| Problem |
I need the number of lines in the listing below that contain "label", and only that number.

:: Provided entries ::

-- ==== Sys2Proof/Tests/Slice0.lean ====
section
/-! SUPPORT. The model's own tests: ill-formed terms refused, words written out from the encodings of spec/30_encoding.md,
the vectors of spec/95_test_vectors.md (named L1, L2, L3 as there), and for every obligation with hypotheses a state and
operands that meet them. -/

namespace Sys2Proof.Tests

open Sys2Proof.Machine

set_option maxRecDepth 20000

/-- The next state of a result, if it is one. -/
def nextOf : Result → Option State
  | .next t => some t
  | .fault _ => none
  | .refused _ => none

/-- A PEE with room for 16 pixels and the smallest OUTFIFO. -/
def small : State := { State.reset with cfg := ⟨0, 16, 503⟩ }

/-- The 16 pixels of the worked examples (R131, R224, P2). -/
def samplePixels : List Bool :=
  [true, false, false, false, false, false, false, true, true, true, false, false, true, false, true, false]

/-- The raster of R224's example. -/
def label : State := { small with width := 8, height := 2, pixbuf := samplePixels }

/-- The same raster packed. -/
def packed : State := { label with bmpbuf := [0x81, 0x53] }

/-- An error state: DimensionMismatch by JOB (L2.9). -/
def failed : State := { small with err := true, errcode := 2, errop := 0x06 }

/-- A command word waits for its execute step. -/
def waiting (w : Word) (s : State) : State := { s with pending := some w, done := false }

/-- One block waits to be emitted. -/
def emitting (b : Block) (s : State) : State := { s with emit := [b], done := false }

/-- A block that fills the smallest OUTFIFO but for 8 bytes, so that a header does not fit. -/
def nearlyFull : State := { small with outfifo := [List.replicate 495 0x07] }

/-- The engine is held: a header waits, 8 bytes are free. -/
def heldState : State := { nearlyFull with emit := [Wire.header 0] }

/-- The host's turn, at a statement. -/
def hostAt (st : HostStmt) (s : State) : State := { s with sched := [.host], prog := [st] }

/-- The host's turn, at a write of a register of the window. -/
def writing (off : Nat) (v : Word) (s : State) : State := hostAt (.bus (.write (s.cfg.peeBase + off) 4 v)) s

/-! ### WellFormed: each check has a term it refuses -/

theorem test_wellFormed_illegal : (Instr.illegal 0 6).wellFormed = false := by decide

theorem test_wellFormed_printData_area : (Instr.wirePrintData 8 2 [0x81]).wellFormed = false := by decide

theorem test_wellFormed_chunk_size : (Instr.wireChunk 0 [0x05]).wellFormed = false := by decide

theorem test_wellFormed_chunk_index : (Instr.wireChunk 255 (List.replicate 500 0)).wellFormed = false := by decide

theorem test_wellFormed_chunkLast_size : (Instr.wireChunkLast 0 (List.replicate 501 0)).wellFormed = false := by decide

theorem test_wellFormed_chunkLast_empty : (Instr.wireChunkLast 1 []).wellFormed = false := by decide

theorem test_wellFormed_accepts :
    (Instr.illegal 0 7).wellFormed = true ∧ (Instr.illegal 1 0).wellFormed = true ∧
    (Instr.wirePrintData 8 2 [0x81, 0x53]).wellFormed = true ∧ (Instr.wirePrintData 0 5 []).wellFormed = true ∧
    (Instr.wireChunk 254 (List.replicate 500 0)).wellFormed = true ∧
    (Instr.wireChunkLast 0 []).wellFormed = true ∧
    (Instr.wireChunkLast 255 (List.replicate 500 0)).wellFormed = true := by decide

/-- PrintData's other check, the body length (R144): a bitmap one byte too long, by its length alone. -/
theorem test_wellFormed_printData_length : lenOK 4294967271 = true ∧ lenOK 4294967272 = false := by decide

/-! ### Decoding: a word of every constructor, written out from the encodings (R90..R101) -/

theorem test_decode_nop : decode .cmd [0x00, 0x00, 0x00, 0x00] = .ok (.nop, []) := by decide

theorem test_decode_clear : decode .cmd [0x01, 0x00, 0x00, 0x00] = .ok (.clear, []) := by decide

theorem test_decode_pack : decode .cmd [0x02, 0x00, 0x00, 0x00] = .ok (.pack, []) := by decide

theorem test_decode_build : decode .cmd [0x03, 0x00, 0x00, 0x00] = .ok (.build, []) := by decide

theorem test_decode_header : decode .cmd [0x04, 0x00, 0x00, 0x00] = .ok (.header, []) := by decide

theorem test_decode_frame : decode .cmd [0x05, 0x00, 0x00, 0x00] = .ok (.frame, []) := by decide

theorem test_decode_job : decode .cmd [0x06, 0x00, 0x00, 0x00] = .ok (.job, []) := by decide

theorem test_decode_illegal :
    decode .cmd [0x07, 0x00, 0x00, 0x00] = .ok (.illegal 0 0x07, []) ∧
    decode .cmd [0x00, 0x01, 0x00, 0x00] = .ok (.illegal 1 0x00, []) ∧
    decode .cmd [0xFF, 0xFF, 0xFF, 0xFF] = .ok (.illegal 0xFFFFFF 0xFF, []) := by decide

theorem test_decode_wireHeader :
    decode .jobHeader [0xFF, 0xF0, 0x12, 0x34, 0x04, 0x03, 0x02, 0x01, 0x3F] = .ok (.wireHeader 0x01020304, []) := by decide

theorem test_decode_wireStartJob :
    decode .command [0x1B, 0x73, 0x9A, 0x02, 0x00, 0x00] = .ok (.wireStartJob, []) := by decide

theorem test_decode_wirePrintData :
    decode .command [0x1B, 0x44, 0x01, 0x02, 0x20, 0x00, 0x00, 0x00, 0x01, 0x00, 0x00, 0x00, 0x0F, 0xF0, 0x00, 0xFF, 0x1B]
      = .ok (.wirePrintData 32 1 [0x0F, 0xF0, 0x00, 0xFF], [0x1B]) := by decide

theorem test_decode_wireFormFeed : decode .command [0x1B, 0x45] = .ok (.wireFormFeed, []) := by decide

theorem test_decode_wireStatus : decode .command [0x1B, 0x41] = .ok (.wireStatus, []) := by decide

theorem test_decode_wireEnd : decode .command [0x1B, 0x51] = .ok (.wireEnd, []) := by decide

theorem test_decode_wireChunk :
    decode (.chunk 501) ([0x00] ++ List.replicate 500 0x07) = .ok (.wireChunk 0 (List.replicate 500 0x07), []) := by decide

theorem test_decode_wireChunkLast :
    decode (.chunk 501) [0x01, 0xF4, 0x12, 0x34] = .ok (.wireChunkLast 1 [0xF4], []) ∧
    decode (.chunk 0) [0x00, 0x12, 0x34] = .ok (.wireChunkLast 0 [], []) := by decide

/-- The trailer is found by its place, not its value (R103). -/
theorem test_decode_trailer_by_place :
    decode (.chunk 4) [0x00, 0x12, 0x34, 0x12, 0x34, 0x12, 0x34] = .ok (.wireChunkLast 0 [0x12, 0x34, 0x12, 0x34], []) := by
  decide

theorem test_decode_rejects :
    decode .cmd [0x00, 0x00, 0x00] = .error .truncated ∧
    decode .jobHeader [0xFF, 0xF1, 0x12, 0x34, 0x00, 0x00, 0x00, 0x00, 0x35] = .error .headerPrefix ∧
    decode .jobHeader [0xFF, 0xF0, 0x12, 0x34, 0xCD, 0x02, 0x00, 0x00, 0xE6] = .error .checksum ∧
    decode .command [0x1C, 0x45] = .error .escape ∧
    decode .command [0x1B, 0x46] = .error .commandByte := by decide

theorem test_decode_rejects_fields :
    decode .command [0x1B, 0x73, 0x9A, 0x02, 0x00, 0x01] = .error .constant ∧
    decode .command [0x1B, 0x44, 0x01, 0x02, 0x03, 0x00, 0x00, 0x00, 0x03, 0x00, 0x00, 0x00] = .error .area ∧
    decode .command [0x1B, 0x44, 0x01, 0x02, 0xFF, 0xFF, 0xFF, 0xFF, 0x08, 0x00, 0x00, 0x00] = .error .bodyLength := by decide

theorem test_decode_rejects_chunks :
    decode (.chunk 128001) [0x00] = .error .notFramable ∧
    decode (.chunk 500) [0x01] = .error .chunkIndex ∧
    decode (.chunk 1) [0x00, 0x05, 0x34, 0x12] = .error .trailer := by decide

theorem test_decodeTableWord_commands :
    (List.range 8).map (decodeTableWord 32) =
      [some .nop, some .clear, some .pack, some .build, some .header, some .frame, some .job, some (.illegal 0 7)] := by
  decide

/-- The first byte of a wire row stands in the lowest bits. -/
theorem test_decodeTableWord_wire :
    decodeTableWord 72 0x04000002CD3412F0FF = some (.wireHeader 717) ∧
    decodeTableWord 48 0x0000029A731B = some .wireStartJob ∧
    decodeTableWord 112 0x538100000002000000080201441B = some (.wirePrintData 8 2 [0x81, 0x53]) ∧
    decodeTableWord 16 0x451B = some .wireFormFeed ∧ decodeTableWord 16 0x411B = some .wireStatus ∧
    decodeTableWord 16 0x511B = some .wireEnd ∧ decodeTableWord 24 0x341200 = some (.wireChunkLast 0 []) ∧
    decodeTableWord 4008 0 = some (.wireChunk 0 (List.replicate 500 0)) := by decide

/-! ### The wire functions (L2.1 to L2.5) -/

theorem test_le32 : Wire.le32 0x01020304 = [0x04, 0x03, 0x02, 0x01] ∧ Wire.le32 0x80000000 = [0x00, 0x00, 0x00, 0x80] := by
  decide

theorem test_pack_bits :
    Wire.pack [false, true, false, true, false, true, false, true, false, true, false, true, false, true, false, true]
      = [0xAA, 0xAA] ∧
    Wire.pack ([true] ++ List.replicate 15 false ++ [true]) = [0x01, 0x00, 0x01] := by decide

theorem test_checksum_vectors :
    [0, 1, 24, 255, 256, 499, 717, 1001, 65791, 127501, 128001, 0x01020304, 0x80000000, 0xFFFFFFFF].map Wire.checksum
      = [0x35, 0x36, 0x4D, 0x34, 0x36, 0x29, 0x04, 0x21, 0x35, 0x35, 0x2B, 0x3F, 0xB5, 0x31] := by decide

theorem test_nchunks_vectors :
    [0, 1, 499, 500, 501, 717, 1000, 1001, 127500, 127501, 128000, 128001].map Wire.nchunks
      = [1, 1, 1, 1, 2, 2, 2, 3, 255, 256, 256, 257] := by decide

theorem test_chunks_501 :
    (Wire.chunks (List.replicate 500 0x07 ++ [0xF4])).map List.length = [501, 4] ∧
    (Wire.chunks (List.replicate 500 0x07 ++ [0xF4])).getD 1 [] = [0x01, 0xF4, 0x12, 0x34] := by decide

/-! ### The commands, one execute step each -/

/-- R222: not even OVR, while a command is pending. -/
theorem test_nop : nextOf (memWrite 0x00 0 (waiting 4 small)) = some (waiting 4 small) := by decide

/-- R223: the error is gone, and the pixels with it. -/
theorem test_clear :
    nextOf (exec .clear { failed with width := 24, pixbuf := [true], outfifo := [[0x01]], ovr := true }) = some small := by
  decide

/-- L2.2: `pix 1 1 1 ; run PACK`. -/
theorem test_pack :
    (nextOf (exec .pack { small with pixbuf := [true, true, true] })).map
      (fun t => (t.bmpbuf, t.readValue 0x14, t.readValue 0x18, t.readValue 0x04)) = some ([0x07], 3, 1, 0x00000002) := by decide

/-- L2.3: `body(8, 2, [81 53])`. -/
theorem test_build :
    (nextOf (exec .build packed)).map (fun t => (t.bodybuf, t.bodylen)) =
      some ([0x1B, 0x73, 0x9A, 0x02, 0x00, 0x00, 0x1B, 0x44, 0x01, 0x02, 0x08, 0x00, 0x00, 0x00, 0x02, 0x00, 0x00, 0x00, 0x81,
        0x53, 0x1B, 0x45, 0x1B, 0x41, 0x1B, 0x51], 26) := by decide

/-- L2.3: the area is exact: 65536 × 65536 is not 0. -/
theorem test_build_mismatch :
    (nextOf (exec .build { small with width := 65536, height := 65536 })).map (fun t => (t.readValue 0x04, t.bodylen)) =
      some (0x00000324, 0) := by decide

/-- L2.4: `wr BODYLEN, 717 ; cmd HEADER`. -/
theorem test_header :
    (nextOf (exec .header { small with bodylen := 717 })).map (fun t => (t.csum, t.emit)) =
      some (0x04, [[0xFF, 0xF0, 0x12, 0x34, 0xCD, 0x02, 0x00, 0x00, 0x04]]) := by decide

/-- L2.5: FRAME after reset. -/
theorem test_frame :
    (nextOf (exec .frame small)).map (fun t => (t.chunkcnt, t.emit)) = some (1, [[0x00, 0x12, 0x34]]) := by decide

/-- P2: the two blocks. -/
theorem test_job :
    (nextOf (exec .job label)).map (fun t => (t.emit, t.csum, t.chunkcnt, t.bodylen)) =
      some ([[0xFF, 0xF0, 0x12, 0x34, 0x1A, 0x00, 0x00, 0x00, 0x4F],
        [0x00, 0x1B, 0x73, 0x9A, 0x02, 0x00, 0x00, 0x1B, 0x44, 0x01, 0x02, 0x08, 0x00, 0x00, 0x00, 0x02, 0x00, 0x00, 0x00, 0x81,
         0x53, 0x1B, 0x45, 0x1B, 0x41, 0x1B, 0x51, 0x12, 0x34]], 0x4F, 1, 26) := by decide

:::

| Output |
3